Unnamed: 0,item_id,recommend,review,user_id,posted_year
0,1250,True,"Simple yet with great replayability. In my opinion does ""zombie"" hordes and team work better than left 4 dead plus has a global leveling system. Alot of down to earth ""zombie"" splattering fun for the whole family. Amazed this sort of FPS is so rare.",76561197970982479,2011
1,22200,True,It's unique and worth a playthrough.,76561197970982479,2011
2,43110,True,Great atmosphere. The gunplay can be a bit chunky at times but at the end of the day this game is definitely worth it and I hope they do a sequel...so buy the game so I get a sequel!,76561197970982479,2011
3,251610,True,"I know what you think when you see this title ""Barbie Dreamhouse Party"" but do not be intimidated by it's title, this is easily one of my GOTYs. You don't get any of that cliche game mechanics that all the latest games have, this is simply good core gameplay. Yes, you can't 360 noscope your friends, but what you can do is show them up with your bad ♥♥♥ dance moves and put them to shame as you show them what true fashion and color combinations are.I know this game says for kids but, this is easily for any age range and any age will have a blast playing this.8/8",js41637,2014
4,227300,True,"For a simple (it's actually not all that simple but it can be!) truck driving Simulator, it is quite a fun and relaxing game. Playing on simple (or easy?) its just the basic WASD keys for driving but (if you want) the game can be much harder and realistic with having to manually change gears, much harder turning, etc. And reversing in this game is a ♥♥♥♥♥, as I imagine it would be with an actual truck. Luckily, you don't have to reverse park it but you get extra points if you do cause it is bloody hard. But this is suprisingly a nice truck driving game and I had a bit of fun with it.",js41637,2013


In [4]:
df_csvreviews.info()                                                

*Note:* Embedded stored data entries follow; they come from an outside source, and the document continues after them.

-- ==== Sys2Proof/Certificates/Slice0/Obligations.lean ====
section
/-! DEFINITION. The statements for the provers. Each cites the rule of spec/ it formalises.
First the words they share, written from the spec and not from the model: legal command words, legal register values, the header layout, the codes of each command, the phase table. -/

namespace Sys2Proof.Statement

open Sys2Proof Sys2Proof.Machine

/-- `raise Err(e)`: STATUS.ERR is e and nothing else changed (60_exceptions.md R230 b). -/
def raised (e : Err) (s : State) : Out := .next { s with status := { s.status with err := e } }

/-- EIV: STATUS.ERR and STATUS.FATAL and nothing else changed (R231). -/
def halted (s : State) : Out := .next { s with status := { s.status with err := .eiv, fatal := true } }

/-- STATUS after a command that completed and writes no flag. -/
def doneStatus (s : State) : Status := { s.status with err := .none }

/-- IOFF + ILEN > IBUF_BYTES (20_memory.md R64). -/
abbrev badWindow (s : State) : Prop := s.cfg.ibufBytes < s.win.ioff.toNat + s.win.ilen.toNat

/-- OP is in the opcode map of 30_encoding.md R82 and ARG is legal for it (R83). -/
abbrev legalOp (op arg : Byte) : Prop :=
  (op ∈ [0x01#8, 0x02#8, 0x03#8, 0x04#8, 0x07#8, 0x10#8, 0x11#8, 0x12#8, 0x13#8, 0x14#8, 0x20#8, 0x30#8] ∧ arg = 0) ∨
  (op = 0x05 ∧ arg.toNat ≤ 3) ∨ op = 0x06 ∨ op = 0x08 ∨ (op = 0x09 ∧ arg.toNat ≤ 1)

/-- A legal command word (R81, R84): bits 31:16 are 0, and OP and ARG are legal. -/
abbrev legalWord (w : U32) : Prop :=
  w.toNat < 2 ^ 16 ∧ legalOp (BitVec.ofNat 8 w.toNat) (BitVec.ofNat 8 (w.toNat / 256))

/-- A host write of command word w: REG_WRITE 0x00, w (45_host_port.md R225). -/
def writeCmd (w : U32) : Instr := .regWrite 0x00 (.num (w.setWidth 64))

/-- An integer of a register's width as the value of a transfer. -/
def int {w : Nat} (v : BitVec w) : Value := .num (v.setWidth 64)

/-- A value is not over a legal maximum, if there is one (45_host_port.md R222). -/
abbrev inRange (max : Option Nat) (v : Nat) : Prop := ∀ x ∈ max, v ≤ x

/-- The integer registers a host may write: number, width, and the largest legal value of those with a legal range (10_state.md R27 to R30, R36, R44; 45_host_port.md R222).
That IN_TRK (0x0A) is among them follows R36 (log 23). -/
def integerRegisters (c : Config) : List (Byte × Nat × Option Nat) :=
  ([(0x03, 32, some c.ibufBytes), (0x04, 32, some c.ibufBytes), (0x5C, 32, some 128), (0x5D, 32, some (c.ibufBytes + 60 + 128))] : List (Byte × Nat × Option Nat)) ++
  ([(0x06, 32, none), (0x07, 32, none), (0x08, 16, none), (0x09, 16, none), (0x0A, 32, none), (0x0E, 48, none), (0x0F, 32, none)] : List (Byte × Nat × Option Nat)) ++
  ([(0x10, 16, none), (0x11, 16, none), (0x12, 32, none), (0x13, 32, none), (0x14, 8, none), (0x15, 9, none), (0x16, 16, none),
   (0x17, 16, none), (0x18, 16, none), (0x19, 6, some 40), (0x1A, 32, some c.ibufBytes)] : List (Byte × Nat × Option Nat))

/-- The number is not that of an option slot, 0x80 to 0xA7 (10_state.md R33). -/
abbrev noSlot (n : Byte) : Prop := n.toNat < 0x80 ∨ 0xA8 ≤ n.toNat

/-- The number of slot i (R33). -/
def slotNumber (i : Fin 40) : Byte := BitVec.ofNat 8 (0x80 + i.val)

/-- The buffers by id, with their sizes and contents (20_memory.md R60, 45_host_port.md R223). -/
def bufferTable (s : State) : List (Byte × BufId × Nat × Memory) :=
  [(0, .ibuf, s.cfg.ibufBytes, s.ibuf), (1, .pbuf, s.cfg.ibufBytes, s.pbuf), (2, .obuf, s.cfg.ibufBytes + 60 + 128, s.obuf)]

/-- TXQ holds fewer frames than its capacity (44_pipeline.md R202). -/
abbrev txqHasRoom (s : State) : Prop := ∀ cap ∈ s.cfg.txqCap, s.txq.length < cap

/-- E begins with the 20 fixed bytes of a TCP header of h bytes with the fields of g and checksum field c (30_encoding.md R87, R88, R90). -/
def tcpHeader (E : Bytes) (g : Seg) (h : Nat) (c : U16) : Prop :=
  20 ≤ E.length ∧ be16At E 0 = g.sport ∧ be16At E 2 = g.dport ∧ be32At E 4 = g.seqno ∧ be32At E 8 = g.ackno ∧
  (byteAt E 12).toNat = (h / 4) * 16 + g.flags.toNat / 256 ∧ (byteAt E 13).toNat = g.flags.toNat % 256 ∧
  be16At E 14 = g.win ∧ be16At E 16 = c ∧ be16At E 18 = g.urp

/-- The option bytes O make a header length that can be encoded: a multiple of 4 and at most 60 (40_segment_codec.md R123, 90_conflicts.md C10). -/
abbrev goodLength (O : Bytes) : Prop := (20 + O.length) % 4 = 0 ∧ 20 + O.length ≤ 60

/-- The codes a command may raise beside FATAL_HALTED: the table of 60_exceptions.md R232. -/
def codesOf : Instr → List Err
  | .segDecode => [.truncated, .malformedOptions, .badWindow]
  | .segEncode | .segChecksum | .segGetRaw => [.eiv]
  | .csumVerifyTcp | .csumVerifyUdp | .csumVerifyIcmp => [.truncated, .badWindow]
  | .csumVerifyIp4 => [.truncated, .malformedHeader, .badWindow]
  | .optDecode => [.malformedOptions, .badWindow]
  | .optEncode _ => [.eiv, .indexRange]
  | .ethParse | .icmp4Parse => [.truncated, .badWindow]
  | .arpParse | .ip4Parse | .udpParse => [.truncated, .malformedHeader, .badWindow]
  | .sqStart => [.badState]
  | _ => []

<class 'pandas.core.frame.DataFrame'>
RangeIndex: 48498 entries, 0 to 48497
Data columns (total 5 columns):
 #   Column       Non-Null Count  Dtype 
---  ------       --------------  ----- 
 0   item_id      48498 non-null  int64 
 1   recommend    48498 non-null  bool  
 2   review       48463 non-null  object
 3   user_id      48498 non-null  object
 4   posted_year  48498 non-null  int64 
dtypes: bool(1), int64(2), object(2)
memory usage: 1.5+ MB


In [5]:
print((df_csvreviews['review'] == '').sum())                        # ---> Number of empty fields in 'review' column

0


In [6]:
print(df_csvreviews['review'].isna().sum())                         # ---> Number of NaN fields in 'review' column

35


In [7]:
nan_review = df_csvreviews[df_csvreviews['review'].isna() | (df_csvreviews['review'] == '')]  # ---> List of NaN fields in 'review' column
nan_review.head(38)

Unnamed: 0,item_id,recommend,review,user_id,posted_year
482,570,True,,76561198070263209,2013
716,215530,True,,Azrafael,2013
3577,550,True,,76561198093337643,2014
7177,233840,True,,BomberThink,2013
7178,211820,True,,BomberThink,2014
12271,218620,True,,terencemok,2014
17009,211820,True,,shez13,2014
17010,227320,True,,shez13,2014
17667,208090,True,,rpsntc,2014
17695,620,True,,damo4lyf,2014


##  I. Sentiment Analysis Conditions

The 'sentiment_analysis' column must be created applying sentiment analysis with NLP to the 'review' column, according to the following scale:
-> '0' if it is bad.
-> '1' if it is neutral.
-> '2' if it is positive.
In case the written review field is empty, the value to be recorded in the field is 1.

In [8]:
df_csvreviews['review'] = df_csvreviews['review'].astype(str)       # ---> Conversion of 'review' column to 'str' type

In [9]:
def sentiment_analysis(paragraph):                                  # ---> Creation of function 'sentiment_analysis'
    '''
    This function works with the NLTK library to perform sentiment analysis of the texts contained in the 'review' column.
    The word 'paragraph' represents the input parameters (type str) of the function.
    The returns of the function are categorized numerically (type int) according to the analysis done on each text:
    -> 0: Negative
    -> 1: Neutral
    -> 2: Positive
    '''
    reader = SentimentIntensityAnalyzer()
    scores = reader.polarity_scores(paragraph)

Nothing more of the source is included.